#### Excerpted records:
/-- What a Harp lane finds (R190): the local iteration at whose end its syndrome is zero, and the extrinsic LLRs of the codeword
bits. -/
structure LaneOut where
  zeroAt : Option Nat
  extrinsic : List Int
deriving DecidableEq, Repr

/-- What one reader gives of the fields of a wedge (R113, R120 to R124): the peaks of the track bits and of the twelve bits of the RRO
field, most significant first, and the signal of the two bursts, one sample per cell in 1/65,536 of ADC full scale. -/
structure DemodIn where
  gray : List (List Peak)
  nBurst : List Int
  qBurst : List Int
  rro : List (List Peak)
deriving DecidableEq, Repr

/-- What a PWM period's sample instant and chain find (R70 to R75): the three sample windows in ns, the shunt currents in mA,
the observer speed in 0.001 rpm, its electrical angle in degrees, the angle innovation in degrees, the back-EMF estimate in
µV, the peak line-to-line back-EMF and VM in mV, and whether the observer angle passed 0 and at what time. -/
structure PwmIn where
  winU : Nat
  winV : Nat
  winW : Nat
  iu : Int
  iv : Int
  iw : Int
  mrpm : Int
  angle : Nat
  innovation : Nat
  emf : Nat
  lineEmf : Nat
  vm : Nat
  tick : Option Nat
deriving DecidableEq, Repr

/-- The back-EMF fit of R77: E in µV, signed speed in 0.001 rpm, residual in percent of E, and the electrical angle. -/
structure FitIn where
  e : Nat
  mrpm : Int
  residual : Nat
  angle : Nat
deriving DecidableEq, Repr

/-- Who owns a word that the scrubber found uncorrectable, as the Bridge extent manager answers (R414). -/
inductive WordOwner
  | version (fseq lba : Nat)
  | cell (x : Str) (request p : Nat)
  | page (fseq lba : Nat)
  | record (id : Nat)
  | other
deriving DecidableEq, Repr

/-- What the scrubber finds in a word (R413, R414). -/
inductive ScrubResult
  | clean
  | corrected (syndrome : Nat)
  | uncorrectable (syndrome : Nat) (owner : WordOwner)
deriving DecidableEq, Repr

/-- What the power-on sequence finds (R331, R319, R426, R432, R439, R482): REXT in ohms, Cabinet cores that fail their
known-answer test, key slots whose record fails its unwrap check, whether VDD_3V3 stayed present, whether every rail comes into range within
20 ms, and the PCIE_DUAL ball (R245). -/
structure PowerIn where
  rext : Nat
  kat : Nat
  unwrap : List Nat
  vddKept : Bool
  rails : Bool
  dual : Bool
  /-- The bytes of the serial NOR's SFDP area (R465). -/
  sfdp : List Nat := []
deriving DecidableEq, Repr


/-- Statuses of NVMe completions that the manual names. -/
inductive NvStatus
  | success
  | invalidOpcode | invalidField | dataTransferError | invalidFormat | invalidNamespace | invalidQueueId | invalidQueueSize
  | invalidQueueDeletion | completionQueueInvalid | lbaOutOfRange | capacityExceeded | internalError
  | namespaceNotReady | sanitizeInProgress | formatInProgress
  | abortRequested | abortedSqDeletion | abortLimitExceeded | asyncEventLimitExceeded
  | featureNotSaveable | featureNotChangeable | invalidFirmwareSlot | invalidFirmwareImage | overlappingRange
  | firmwareNeedsReset | invalidLogPage | selfTestInProgress | commandSequenceError
  | namespaceIdUnavailable | insufficientCapacity | nsAlreadyAttached | nsNotAttached | nsIsPrivate
  | controllerListInvalid | reservationConflict
  | unrecoveredRead | compareFailure | guardCheck | appTagCheck | refTagCheck
  | zoneBoundary | zoneIsFull | zoneIsReadOnly | zoneIsOffline | zoneInvalidWrite | tooManyActive | tooManyOpen
  | zoneInvalidTransition
  | streamRefused | keyExhausted | writeFault
deriving DecidableEq, Repr

/-- SCT and SC of the statuses whose values the manual states (R235, R278, R326, R343). -/
def NvStatus.code : NvStatus → Option (Nat × Nat)
  | .success => some (0, 0)
  | .unrecoveredRead => some (2, 0x81)
  | .streamRefused => some (1, 0xC0)
  | .keyExhausted => some (1, 0xC1)
  | .capacityExceeded => some (0, 0x81)
  | .writeFault => some (2, 0x80)
  | _ => none

/-- A logical block on its way from the host: its data, and the protection information that came with it (R260). -/
structure HostBlock where
  data : Nat
  guard : Nat
  app : Nat
  ref : Nat
deriving DecidableEq, Repr

/-- Fields of Namespace Management Create (R257). -/
structure NsFields where
  csi : Nat
  nsze : Nat
  ncap : Nat
  flbas : Nat
  dps : Nat
  shared : Bool
  kind : Nat
  mask : Nat
  opts : Nat
  appTag : Nat
  refTag : Nat
  /-- A byte marked reserved is not 0. -/
  reserved : Bool
deriving DecidableEq, Repr

/-- Actions of Reservation Register, Acquire and Release (NVMe Base 2.0). -/
inductive RegAction
  | register | unregister | replace
deriving DecidableEq, Repr

inductive AcqAction
  | acquire | preempt | preemptAbort
deriving DecidableEq, Repr

/-- What a fetched command asks (R252 to R254, R274 to R281). LBAs and block counts are in logical blocks; host buffers
are named by nothing, since the manual says nothing of their place. -/
inductive HostOp
  | read (lba n : Nat)
  | write (lba : Nat) (blocks : List HostBlock) (pract : Bool) (prchk : Nat) (fua : Bool)
  | append (zone : Nat) (blocks : List HostBlock) (pract : Bool) (prchk : Nat)
  | flush
  | compare (lba : Nat) (blocks : List Nat)
  | verify (lba n : Nat)
  | writeZeroes (lba n : Nat)
  | dsm (ranges : List (Nat × Nat)) (deallocate : Bool)
  | zoneSend (action : Nat) (zone : Nat) (all : Bool)
  | zoneReceive (zone n : Nat)
  | resvRegister (action : RegAction) (key newKey : Nat) (ignoreKey : Bool) (ptpl : Option Bool)
  | resvAcquire (action : AcqAction) (key prKey rtype : Nat)
  | resvRelease (clear : Bool) (key rtype : Nat)
  | resvReport
  | createSq (sqid cqid size prio : Nat)
  | createCq (cqid size : Nat) (vector : Option Nat)
  | deleteSq (sqid : Nat)
  | deleteCq (cqid : Nat)
  | identify (cns : Nat)
  | getLog (lid : Nat) (offset n : Nat)
  | abort (sqid cid : Nat)
  | setFeature (fid dw11 dw12 dw13 : Nat) (save : Bool)
  | getFeature (fid dw11 : Nat)
  | asyncEvent
  | nsCreate (f : NsFields)
  | nsDelete
  | nsAttach (controllers : List Nat)
  | nsDetach (controllers : List Nat)
  | fwDownload (offset : Nat) (words : List Nat)
  | fwCommit (slot action : Nat)
  | selfTest (code : Nat)
  | format
  | sanitize (action : Nat)
  | securitySend (protocol : Nat)
  | securityReceive (protocol : Nat)
  | ciborSend (packet : List Nat)
  | ciborReceive (numd tag : Nat) (any : Bool) (waitMs : Nat)
  /-- The data pointer is of a form that the controller does not support: Invalid Field in Command. -/
  | badPointer
  | unsupported
deriving DecidableEq, Repr

/-- What an entry of a submission queue asks for: the operation, and whether SGLs describe its data (R248). -/
structure HostEntry where
  op : HostOp
  sgl : Bool
deriving DecidableEq, Repr

/-- The command at the head of a submission queue. -/
structure QueueHead where
  sqid : Nat
  cid : Nat
  nsid : Nat
  entry : HostEntry
deriving DecidableEq, Repr

/-- The heads of an HQE's submission queues, from what lies there queue by queue. -/
def queueHeads : (sqids cids nsids : List Nat) → (ops : List HostEntry) → List QueueHead
  | q :: qs, c :: cs, n :: ns, o :: os => { sqid := q, cid := c, nsid := n, entry := o } :: queueHeads qs cs ns os
  | _, _, _, _ => []

/-- A command needs the media (R249). -/
def HostOp.needsMedia : HostOp → Bool
  | .read .. | .write .. | .append .. | .flush | .compare .. | .verify .. | .writeZeroes .. | .dsm .. | .zoneSend ..
  | .zoneReceive .. => true
  | _ => false

/-- A command of the I/O command sets. -/
def HostOp.isIo (o : HostOp) : Bool :=
  o.needsMedia || match o with
    | .resvRegister .. | .resvAcquire .. | .resvRelease .. | .resvReport => true
    | _ => false
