-- ==== Sys2Proof/WellFormed.lean ====
section
/-! DEFINITION. WellFormed.lean: the operands that the widths and the counts of the spec allow: 128 requester codes (R40),
48-bit addresses, eight host queue engines, 32 lanes, sixteen cores, 256 key slots, 4,096 control-store words, bytes. -/
namespace Sys2Proof

/-- Every item is a byte. -/
def areBytes (l : List Nat) : Bool := l.all fun b => decide (b < 256)

/-- Operands within the widths the spec gives them. -/
def Instr.wellFormed : Instr → Bool
  -- Register access (R9 to R15, R39)
  | .registerWrite requester address bytes value _ =>
    decide (requester < 128) && decide (address < 2 ^ 48) && decide (1 ≤ bytes) && decide (bytes ≤ 8) && decide (value < 2 ^ 64)
  -- Servo timing and demodulation
  | .preambleGate .. | .samLatched .. | .missedSam .. | .wedgeBoundary .. | .demodLatch .. => true
  -- String control engine, per Fret
  | .lostWedgeRetract .. | .controlLawOverrun .. | .fallbackSwitch .. | .actuatorOutput .. | .couplingStale .. | .settleTimeout .. => true
  -- Fret timing
  | .remeas mask =>
    decide (mask < 16)
  | .skewAverageEnd .. => true
  -- Capo unit
  | .capoCtrlArm | .capoCtrlDisarm | .capoReferenceEdge .. | .predictedFrameEdge .. | .referenceLost | .measureComplete | .capoGeneratorStep .. | .capoLock | .holdoverTimeout => true
  -- SPE
  | .speSetptWrite value =>
    decide (value < 2 ^ 16)
  | .speStart | .speStop | .gatesOffEnd | .measureFit .. | .residualHoldEnd | .alignEnd | .pwmPeriod .. | .skipLimit | .skipLimitLift | .speedLoopUpdate | .vmOvervoltage | .overcurrentTrip .. | .ocHoldEnd | .observerLoss | .zeroCrossing .. | .reacqFloat | .coastEntry | .atSpeed | .rcbBlock | .rcbConduct => true
  -- String control engine: loading, retract, shock
  | .load .. | .unload .. | .retract .. | .bankSw .. | .targetPost .. | .loadTimeout .. | .loopOpen .. | .retractRampEnd .. | .retractVelocityLoop .. | .retractPark .. | .retractHoldEnd .. | .shockEvent .. | .shockHoldEnd => true
  -- Servo demodulator commands
  | .svdFormatWrite _ _ value =>
    decide (value < 2 ^ 32)
  | .acq .. | .idle .. => true
  -- Assist engine and Nut link
  | .hotHeadClear _ head =>
    decide (head < 6)
  | .assistSlot .. | .nutReply .. | .linkFailure .. | .backgroundFrameStart .. | .bgGo .. | .wrArm .. | .abortClr .. | .warmUpComplete .. | .armLapse .. | .flyHeightUpdate .. => true
  -- Read channel and sector format
  | .syncMarkLatch _ _ before _ =>
    decide (before < 2 ^ 48)
  | .channelSetWrite _ n w v =>
    decide (n < 128) && decide (w < 256) && decide (v < 2 ^ 32)
  | .readGateOpen .. | .pllLock .. | .syncWindowClose .. | .captureEnd .. | .save .. | .restore .. | .capGo .. | .calCaptureEnd .. => true
  -- Formatter sequencers
  | .microwordIssue _ _ pt =>
    decide (pt < 2 ^ 20)
  | .reqLoad _ _ pt =>
    decide (pt < 2 ^ 20)
  | .reqDone _ _ status =>
    decide (status < 256)
  | .post _ _ code value =>
    decide (code < 256) && decide (value < 2 ^ 32)
  | .nextsec _ _ pt =>
    decide (pt < 2 ^ 20)
  | .rewind _ _ pt =>
    decide (pt < 2 ^ 20)
  | .capture _ arg pt =>
    decide (arg < 4096) && decide (pt < 2 ^ 20)
  | .setsel _ arg =>
    decide (arg < 4096)
  | .start _ pt =>
    decide (pt < 2 ^ 20)
  | .uevt _ arg =>
    decide (arg < 4096)
  | .yieldWord _ _ next =>
    decide (next < 4096)
  | .microwordWrite _ _ a off v =>
    decide (a < 4096) && decide (off < 32) && decide (v < 2 ^ 32)
  | .routineDispatch .. | .requeue .. | .cont .. | .close .. | .withdraw .. | .commit .. | .endRoutine .. | .resume .. | .drop .. | .seqInterrupt .. | .sqGo .. | .sqStop .. | .sqRst .. | .doorbell .. => true
  -- Cleaning and the Chest
  | .wearGapMove group =>
    decide (group < 64)
  | .bandCleanStart .. | .skipAgeTimeout .. | .journalResume | .chestWriteGrant .. => true
  -- Recovery ladder
  | .tlerExpiry fseq =>
    decide (fseq < 2 ^ 64)
  | .ladderRevolution .. | .parityPass .. | .ladderResume .. => true
  -- Harp
  | .codewordReady _ slot =>
    decide (slot < 10)
  | .laneResult lane _ _ =>
    decide (lane < 32)
  | .laneWatchdog lane =>
    decide (lane < 32)
  | .syndromeVerdict lane _ =>
    decide (lane < 32)
  | .selfTestDone lane _ =>
    decide (lane < 32)
  | .harpRetire lane =>
    decide (lane < 32)
  | .harpUnretire lane =>
    decide (lane < 32)
  | .detectorPassDone .. | .harpDispatch => true
  -- Write path
  | .writeGateOpen .. | .sectorWritten .. | .encodeDone .. | .writePathEnable .. | .accClr .. | .squeezeVerify .. | .writeBatchIssue .. | .accumulatorRebuild .. | .reallocate .. => true
  -- Phovi
  | .phoviJobStart engine =>
    decide (engine < 2)
  | .phoviJobDone engine _ _ _ =>
    decide (engine < 2)
  | .jobSuspend engine =>
    decide (engine < 2)
  | .spaceTimeout fseq =>
    decide (fseq < 2 ^ 64)
  | .phoviRetire mask =>
    decide (mask < 4)
  | .phoviUnretire mask =>
    decide (mask < 4)
  | .packTimeout .. => true
  -- Cabinet
  | .xtsRequest fseq _ =>
    decide (fseq < 2 ^ 64)
  | .generate slot =>
    decide (slot < 256)
  | .erase slot =>
    decide (slot < 256)
  | .rekey slot =>
    decide (slot < 256)
  | .encryptRequest .. | .holdEntryGrant | .cipherSectorDone .. | .katGo .. | .katPeriodic .. | .rngHealthFail => true
  -- Bridge and Chest
  | .writeTransferEnd fseq _ =>
    decide (fseq < 2 ^ 64)
  | .hostTransferDone fseq _ =>
    decide (fseq < 2 ^ 64)
  | .readPageSpill fseq _ =>
    decide (fseq < 2 ^ 64)
  | .chestEntryCommit fseq =>
    decide (fseq < 2 ^ 64)
  | .writeGrant .. | .logEntryCopy | .bridgeGo => true
  -- Host I/O commands
  | .commandFetch hqe sqids cids nsids _ =>
    decide (hqe < 8) && (sqids.all fun k => decide (k < 2 ^ 16)) && (cids.all fun k => decide (k < 2 ^ 16)) && (nsids.all fun k => decide (k < 2 ^ 32))
  | .nvmRead fseq =>
    decide (fseq < 2 ^ 64)
  | .nvmWrite fseq =>
    decide (fseq < 2 ^ 64)
  | .zoneAppend fseq =>
    decide (fseq < 2 ^ 64)
  | .flush fseq =>
    decide (fseq < 2 ^ 64)
  | .compare fseq =>
    decide (fseq < 2 ^ 64)
  | .verify fseq =>
    decide (fseq < 2 ^ 64)
  | .writeZeroes fseq =>
    decide (fseq < 2 ^ 64)
  | .datasetManagement fseq =>
    decide (fseq < 2 ^ 64)
  | .zoneOpen fseq =>
    decide (fseq < 2 ^ 64)
  | .zoneClose fseq =>
    decide (fseq < 2 ^ 64)
  | .zoneFinish fseq =>
    decide (fseq < 2 ^ 64)
  | .zoneReset fseq =>
    decide (fseq < 2 ^ 64)
  | .zoneOffline fseq =>
    decide (fseq < 2 ^ 64)
  | .reportZones fseq =>
    decide (fseq < 2 ^ 64)
  | .completionCommit fseq =>
    decide (fseq < 2 ^ 64)
  -- Reservations, queues, features, logs
  | .reservationRegister fseq =>
    decide (fseq < 2 ^ 64)
  | .reservationAcquire fseq =>
    decide (fseq < 2 ^ 64)
  | .reservationRelease fseq =>
    decide (fseq < 2 ^ 64)
  | .reservationReport fseq =>
    decide (fseq < 2 ^ 64)
  | .createIoSq fseq =>
    decide (fseq < 2 ^ 64)
  | .createIoCq fseq =>
    decide (fseq < 2 ^ 64)
  | .deleteIoSq fseq =>
    decide (fseq < 2 ^ 64)
  | .deleteIoCq fseq =>
    decide (fseq < 2 ^ 64)
  | .nvmeIdentify fseq =>
    decide (fseq < 2 ^ 64)
  | .getLogPage fseq =>
    decide (fseq < 2 ^ 64)
  | .abort fseq =>
    decide (fseq < 2 ^ 64)
  | .setFeatures fseq =>
    decide (fseq < 2 ^ 64)
  | .getFeatures fseq =>
    decide (fseq < 2 ^ 64)
  | .streamQueueArm fseq =>
    decide (fseq < 2 ^ 64)
  | .streamQueueDisarm fseq =>
    decide (fseq < 2 ^ 64)
  | .streamQueueGet fseq =>
    decide (fseq < 2 ^ 64)
  | .streamCapacityGet fseq =>
    decide (fseq < 2 ^ 64)
  | .telemetryPeriodSet fseq =>
    decide (fseq < 2 ^ 64)
  | .asynchronousEventRequest fseq =>
    decide (fseq < 2 ^ 64)
  | .deviceSelfTest fseq _ =>
    decide (fseq < 2 ^ 64)
  | .securitySend fseq =>
    decide (fseq < 2 ^ 64)
  | .securityReceive fseq =>
    decide (fseq < 2 ^ 64)
  -- Namespaces
  | .namespaceCreate fseq =>
    decide (fseq < 2 ^ 64)
  | .namespaceDelete fseq =>
    decide (fseq < 2 ^ 64)
  | .namespaceAttach fseq =>
    decide (fseq < 2 ^ 64)
  | .namespaceDetach fseq =>
    decide (fseq < 2 ^ 64)
  | .formatNvm fseq =>
    decide (fseq < 2 ^ 64)
  | .sanitizeCryptoErase fseq =>
    decide (fseq < 2 ^ 64)
  | .slotOpComplete => true
  -- Ports, controllers, NVMe-MI
  | .perstAssert port =>
    decide (port < 2)
  | .perstDeassert port _ =>
    decide (port < 2)
  | .linkTrained port _ _ =>
    decide (port < 2)
  | .dlDown port =>
    decide (port < 2)
  | .ccEnClear hqe =>
    decide (hqe < 8)
  | .ccEnSet hqe ams =>
    decide (hqe < 8) && decide (ams < 8)
  | .controllerReady hqe =>
    decide (hqe < 8)
  | .functionLevelReset hqe =>
    decide (hqe < 8)
  | .forceRst hqe =>
    decide (hqe < 8)
  | .nvmeMiReadDataStructure _ k _ =>
    decide (k < 8)
  | .controllerHealthPoll k _ =>
    decide (k < 8)
  | .configurationSet _ value _ =>
    decide (value < 2 ^ 32)
  | .vpdWrite _ bytes _ =>
    areBytes bytes
  | .nvmSubsystemHealthPoll .. | .configurationGet .. | .vpdRead .. | .basicManagementCommand .. => true
  -- Caches and memory integrity
  | .l2MaintGo n =>
    decide (n < 4)
  | .l2MaintDone n =>
    decide (n < 4)
  | .l2Disable n =>
    decide (n < 4)
  | .disableWalkEnd n _ _ =>
    decide (n < 4)
  | .ratInvalidate n _ =>
    decide (n < 4)
  | .bucketLeak .. | .scrubStep .. | .rawrd | .rawwr | .fill .. | .fillComplete .. => true
  -- Power, modes and emergency retract
  | .strlostClr mask =>
    decide (mask < 16)
  | .domainRequest word value mask =>
    decide (word < 3) && decide (value < 2 ^ 32) && decide (mask < 2 ^ 32)
  | .powerDomainFault domain =>
    decide (domain < 80)
  | .powerLossEvent .. | .retractStagger .. | .vmRetminRecover .. | .supplyGood .. | .vmCharged | .thermalWake .. | .capoActivity .. | .rtcAlarm .. | .dormantTimeout | .idleTimeout | .bureauRegate | .railUndervoltage .. | .railTimeout | .mainpwrRetry .. => true
  -- Trim, calibration and temperature
  | .scriptResume mask =>
    decide (mask < 16)
  | .calScriptStep mask _ =>
    decide (mask < 16)
  | .pegTick .. | .thermalSample .. | .throttleTick | .calScheduleDue .. | .tdStep .. | .calAbort => true
  -- Bureau cores
  | .coreWatchdog core =>
    decide (core < 16)
  | .machineCheck core =>
    decide (core < 16)
  | .coreSelfTest core _ =>
    decide (core < 16)
  | .burRetire cluster mask =>
    decide (cluster < 4) && decide (mask < 16)
  | .burUnretire cluster mask =>
    decide (cluster < 4) && decide (mask < 16)
  -- Cibor: packets and replies
  | .ciborRequest source packet =>
    decide (source < 10) && areBytes packet
  | .ciborSend fseq =>
    decide (fseq < 2 ^ 64)
  | .ciborReceive fseq =>
    decide (fseq < 2 ^ 64)
  | .replyExpiry source tag =>
    decide (source < 10) && decide (tag < 2 ^ 16)
  | .replyWaitExpiry fseq =>
    decide (fseq < 2 ^ 64)
  | .miTunnelledAdmin k nsid _ _ =>
    decide (k < 8) && decide (nsid < 2 ^ 32)
  -- Cibor: opcodes of the configuration, telemetry, calibration and diagnostics classes, by the source and tag of the request
  | .identify source tag =>
    decide (source < 10) && decide (tag < 2 ^ 16)
  | .regRead source tag =>
    decide (source < 10) && decide (tag < 2 ^ 16)
  | .regWrite source tag _ =>
    decide (source < 10) && decide (tag < 2 ^ 16)
  | .tableWrite source tag =>
    decide (source < 10) && decide (tag < 2 ^ 16)
  | .modeSet source tag =>
    decide (source < 10) && decide (tag < 2 ^ 16)
  | .cfgCommit source tag =>
    decide (source < 10) && decide (tag < 2 ^ 16)
  | .cfgReadback source tag =>
    decide (source < 10) && decide (tag < 2 ^ 16)
  | .allowSet source tag =>
    decide (source < 10) && decide (tag < 2 ^ 16)
  | .spinStart source tag =>
    decide (source < 10) && decide (tag < 2 ^ 16)
  | .spinStop source tag =>
    decide (source < 10) && decide (tag < 2 ^ 16)
  | .capoArm source tag =>
    decide (source < 10) && decide (tag < 2 ^ 16)
  | .capoDisarm source tag =>
    decide (source < 10) && decide (tag < 2 ^ 16)
  | .headsLoad source tag =>
    decide (source < 10) && decide (tag < 2 ^ 16)
  | .headsUnload source tag =>
    decide (source < 10) && decide (tag < 2 ^ 16)
  | .bankSwitch source tag =>
    decide (source < 10) && decide (tag < 2 ^ 16)
  | .mediaFormat source tag =>
    decide (source < 10) && decide (tag < 2 ^ 16)
  | .telemSnapshot source tag =>
    decide (source < 10) && decide (tag < 2 ^ 16)
  | .eventRead source tag =>
    decide (source < 10) && decide (tag < 2 ^ 16)
  | .calRun source tag =>
    decide (source < 10) && decide (tag < 2 ^ 16)
  | .tdSearch source tag =>
    decide (source < 10) && decide (tag < 2 ^ 16)
  | .laneRetire source tag =>
    decide (source < 10) && decide (tag < 2 ^ 16)
  | .laneUnretire source tag =>
    decide (source < 10) && decide (tag < 2 ^ 16)
  | .coreRetire source tag =>
    decide (source < 10) && decide (tag < 2 ^ 16)
  | .coreUnretire source tag =>
    decide (source < 10) && decide (tag < 2 ^ 16)
  | .telemetryPeriod .. | .configurationStored => true
  -- Microcode and extension modules
  | .mcLoad source tag _ _ =>
    decide (source < 10) && decide (tag < 2 ^ 16)
  | .extLoad source tag _ _ _ _ =>
    decide (source < 10) && decide (tag < 2 ^ 16)
  | .extUnload source tag =>
    decide (source < 10) && decide (tag < 2 ^ 16)
  | .extensionOpcode source tag _ payload =>
    decide (source < 10) && decide (tag < 2 ^ 16) && areBytes payload
  | .hookTimeout _ hook _ =>
    decide (hook < 7)
  -- Life cycle
  | .firmwareImageDownload fseq =>
    decide (fseq < 2 ^ 64)
  | .firmwareCommit fseq _ _ =>
    decide (fseq < 2 ^ 64)
  | .lcChallenge source tag =>
    decide (source < 10) && decide (tag < 2 ^ 16)
  | .lcToken source tag _ _ steps =>
    decide (source < 10) && decide (tag < 2 ^ 16) && decide (steps ≤ 4)
  | .lcState source tag =>
    decide (source < 10) && decide (tag < 2 ^ 16)
  | .challengeExpiry => true
  -- The Bench port
  | .dbgFrame frame =>
    areBytes frame
  | .benchOpen token _ _ _ steps =>
    areBytes token && decide (steps ≤ 4)
  | .halt engine =>
    decide (engine < 128)
  | .benchResume engine =>
    decide (engine < 128)
  | .step engine pt =>
    decide (engine < 128) && decide (pt < 2 ^ 20)
  | .breakpointSet engine _ _ _ =>
    decide (engine < 128)
  | .breakpointHit engine _ _ =>
    decide (engine < 128)
  | .memRd address _ =>
    decide (address < 2 ^ 48)
  | .memWr address _ _ =>
    decide (address < 2 ^ 48)
  | .stateRd engine =>
    decide (engine < 128)
  | .snap engine =>
    decide (engine < 128)
  | .bypass | .idcode | .samplePreload | .extest | .clamp | .highz | .dbg | .benchChallenge | .sessionClose | .trst | .sessionIdleTimeout | .traceRd | .snapCapture | .sstep | .srun => true

end Sys2Proof
end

#### Task requirements:
Go line by line through the records above and copy each one containing "scrubber".

#### Task answer:
/-- Who owns a word that the scrubber found uncorrectable, as the Bridge extent manager answers (R414). -/
/-- What the scrubber finds in a word (R413, R414). -/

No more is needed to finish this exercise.